SGS is energy-only with declining tiered rates (7.48 to 5.72 cents/kWh in 2025), so total kWh drives the bill.
- Reduce overall consumption to reach lower tiers
- Keep power factor above 90% to avoid the $0.45/kVAr charge
- Use My EnergyHub to spot usage spikes
Multi-site energy/data team
Teams managing multiple EnergyUnited accounts should standardize on Green Button exports and Key Accounts data feeds.
No automated API exists, so Green Button XML plus authorized-user portal access is the most reliable data pipeline.
- Collect Green Button XML per site
- Add analysts as authorized portal users
- Request Key Accounts cloud monitoring for large sites
Historical Rate Trends
EnergyUnited files annual rate schedules with the NCUC under Docket EC-82 (Sub 26 effective January 2025). A new residential rate structure adding Grid Access and on/off-peak energy charges takes effect April 2026 and is explicitly described as a rate increase intended to give members more control.
January 1, 2025
2025 rate schedules effective under NCUC Docket EC-82, Sub 26 (approved November 2024).
n/aApril 1, 2026
New residential rate structure: Grid Access charge plus on-peak/off-peak energy charges; described by EnergyUnited as a rate increase.
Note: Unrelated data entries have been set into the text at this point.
-- ==== Sys2Proof/Machine/Events.lean ====
section
/-! DEFINITION. The six events of the machine (spec/00_scope.md R5): STEP, TICK, SET_KEY, TAKE_RENDER, LOAD and RESET,
and the boot sequence the host sets a run up with (spec/70_reset_and_hazards.md R182). -/

namespace Sys2Proof.Machine

/-- The guard of the events that exist only when `fault = NONE` (R20, R156): halted, there is no transition (log 10). -/
def State.unlessHalted (s : State) (o : Host.Outcome State Fault Refusal) : Host.Outcome State Fault Refusal :=
  match s.fault with
  | some c => .fault (.halted c)
  | none => o

/-- Decode and dispatch after the fetch (R66): the instruction sees the advanced `pc`; bytes that are no instruction
raise InvalidOpcode (R65, R151). -/
def State.dispatch (s : State) (bytes : List Byte) : Host.Outcome State Fault Refusal :=
  match decode bytes with
  | .ok (i, _) => exec i s.advance
  | .error _ => .next (s.advance.raise .invalidOpcode)

/-- The STEP event (R66). -/
def State.stepEvent (s : State) : Host.Outcome State Fault Refusal := s.unlessHalted (s.dispatch s.fetchBytes)

/-- One timer tick of an 8-bit counter: down by 1, never below 0 (R15, R161). -/
def tickDown (t : Byte) : Byte := if t.toNat = 0 then t else t - 1

/-- What TICK changes: both timers, in one event (R161). -/
def State.tickTimers (s : State) : State := (s.setDT (tickDown s.DT)).setST (tickDown s.ST)

/-- The TICK event: it exists only when `fault = NONE` (R161; D29, log 28). -/
def State.tickEvent (s : State) : Host.Outcome State Fault Refusal := s.unlessHalted (.next s.tickTimers)

/-- The SET_KEY event: legal at any time, also while halted (R163). -/
def State.setKeyEvent (s : State) (k : Key) (pressed : Bool) : Host.Outcome State Fault Refusal :=
  .next (s.setKey k pressed)

/-- The TAKE_RENDER event: the bit it returns and the state after it, as one atomic read and clear; legal also while
halted (R164; D30, log 29). -/
def State.takeRender (s : State) : Bool × State := (s.renderPending, s.setRender false)

/-- What LOAD does when it exists: an image that does not fit below `0x1000` writes nothing and halts the core with
ROM_TOO_LARGE; else byte `i` goes to `offset + i`, with no wrap (R154, R181; D28, log 27). -/
def State.loadImage (s : State) (bytes : List Byte) (offset : Nat) : State :=
  if Config.memSize < offset + bytes.length then s.setFault (some .romTooLarge) else s.storeBytes offset bytes

/-- The LOAD event: only when `fault = NONE`, and only before the first STEP (R181, R182; logs 9, 10). -/
def State.loadEvent (s : State) (bytes : List Byte) (offset : Nat) : Host.Outcome State Fault Refusal :=
  s.unlessHalted (if s.started then .refused .loadAfterFirstStep else .next (s.loadImage bytes offset))

/-- What an event does to the machine (R5). -/
def State.event (s : State) : Event → Host.Outcome State Fault Refusal
  | .reset cosmac amiga => .next (s.resetEvent cosmac amiga)
  | .load bytes offset => s.loadEvent bytes offset
  | .step => s.stepEvent
  | .tick => s.tickEvent
  | .setKey k pressed => s.setKeyEvent k pressed
  | .takeRender => .next s.takeRender.2

/-- The event that comes next: the oldest of the host's schedule, or a STEP when the schedule has run out (log 1). -/
def State.nextEvent (s : State) : Event :=
  match s.schedule with
  | [] => .step
  | e :: _ => e

/-- The host's schedule once its oldest event has been taken. -/
def State.popEvent (s : State) : State := s.setSchedule s.schedule.tail

/-- The font, sixteen glyphs of five bytes (R183): glyphs 0 to 7. The bytes are general knowledge in the spec (D20, G2;
PRESUMED, log 7); the core does not depend on them. -/
def fontLow : List Byte :=
  [ 0xF0, 0x90, 0x90, 0x90, 0xF0,
    0x20, 0x60, 0x20, 0x20, 0x70,
    0xF0, 0x10, 0xF0, 0x80, 0xF0,
    0xF0, 0x10, 0xF0, 0x10, 0xF0,
    0x90, 0x90, 0xF0, 0x10, 0x10,
    0xF0, 0x80, 0xF0, 0x10, 0xF0,
    0xF0, 0x80, 0xF0, 0x90, 0xF0,
    0xF0, 0x10, 0x20, 0x40, 0x40 ]

/-- Glyphs 8 to F (R183). -/
def fontHigh : List Byte :=
  [ 0xF0, 0x90, 0xF0, 0x90, 0xF0,
    0xF0, 0x90, 0xF0, 0x10, 0xF0,
    0xF0, 0x90, 0xF0, 0x90, 0x90,
    0xE0, 0x90, 0xE0, 0x90, 0xE0,
    0xF0, 0x80, 0x80, 0x80, 0xF0,
    0xE0, 0x90, 0x90, 0x90, 0xE0,
    0xF0, 0x80, 0xF0, 0x80, 0xF0,
    0xF0, 0x80, 0xF0, 0x80, 0x80 ]

/-- The 80 font bytes (R183). -/
def fontSet : List Byte := fontLow ++ fontHigh

/-- The events of the boot sequence (R182): RESET, LOAD of the font, LOAD of the ROM image. -/
def bootEvents (cosmac amiga : Bool) (rom : List Byte) : List Event :=
  [.reset cosmac amiga, .load fontSet Config.fontBase, .load rom Config.progBase]

end Sys2Proof.Machine
end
n/aOverall trend: Rising; new time-differentiated residential structure in 2026 reflects higher wholesale power costs.
Next expected change: April 2026 (residential Grid Access + on/off-peak structure).
Cost Optimization Strategies
Because C&I bills are dominated by per-kW demand charges and a power-factor penalty, the highest-value actions are peak-demand management, power-factor correction, and load shifting outside defined peak windows.
Peak demand management
For: Demand-metered C&I (Large General / Industrial)
Stagger startup of large equipment and cap simultaneous load to lower the 15-minute maximum demand that sets the demand charge.
Power-factor correction
For: Accounts with inductive loads (motors, HVAC)
Maintain power factor at or above 90% lagging to avoid the $0.45 per billed kVAr reactive demand charge (SGS verified; similar riders on larger schedules).
Peak-window load shifting
For: All C&I members
Move discretionary load out of winter (6-10 AM) and summer (3-7 PM) peak windows using EnergyUnited's My EnergyHub usage and demand tools.
Demand response participation
For: All members
Use Beat the Peak alerts (and any C&I demand-response offerings) to curtail during forecasted peaks.
To implement these strategies, you need your 15-minute interval data. Learn how to download EnergyUnited Electric Membership Corporation interval data →
Frequently Asked Questions
Can my energy consultant pull our EnergyUnited interval data automatically?▾
Not through an automated API. EnergyUnited has no published Green Button Connect My Data or developer API. The practical path is for the member to download Green Button XML from My EnergyHub/SmartHub and share it, add the consultant as an authorized portal user, or arrange data delivery through the Key Accounts team.
Does EnergyUnited support EDI for commercial billing data?▾
No. EnergyUnited does not publish an EDI trading-partner program and is not listed in the DOE EDI utilities database. C&I members needing structured data should use Green Button exports or a Key Accounts arrangement.
How are commercial and industrial rates structured?▾
Small non-residential accounts (under 50 kW) fall on Small General Service with a $50 single-phase / $95 three-phase basic facilities charge and tiered energy rates (7.48 cents declining to 5.72 cents per kWh in 2025). Larger demand-metered C&I accounts pay a basic facilities charge, a per-kW demand charge, and energy charges under EnergyUnited's large general/industrial schedules filed in NCUC Docket EC-82.
Are there time-of-use or peak windows that affect C&I bills?▾
Yes. EnergyUnited's peak demand windows are 6:00-10:00 AM in winter (Nov-Mar) and 3:00-7:00 PM in summer (Apr-Oct). Demand-metered C&I accounts are billed on 15-minute maximum demand, so shifting large loads outside these windows directly reduces demand charges.
Can we shop for a competitive electricity supplier?▾
No. North Carolina does not have retail electric choice, and as a member-owned cooperative EnergyUnited is the exclusive provider in its territory. Cost optimization happens within EnergyUnited's tariff (load shifting, power-factor correction, demand management).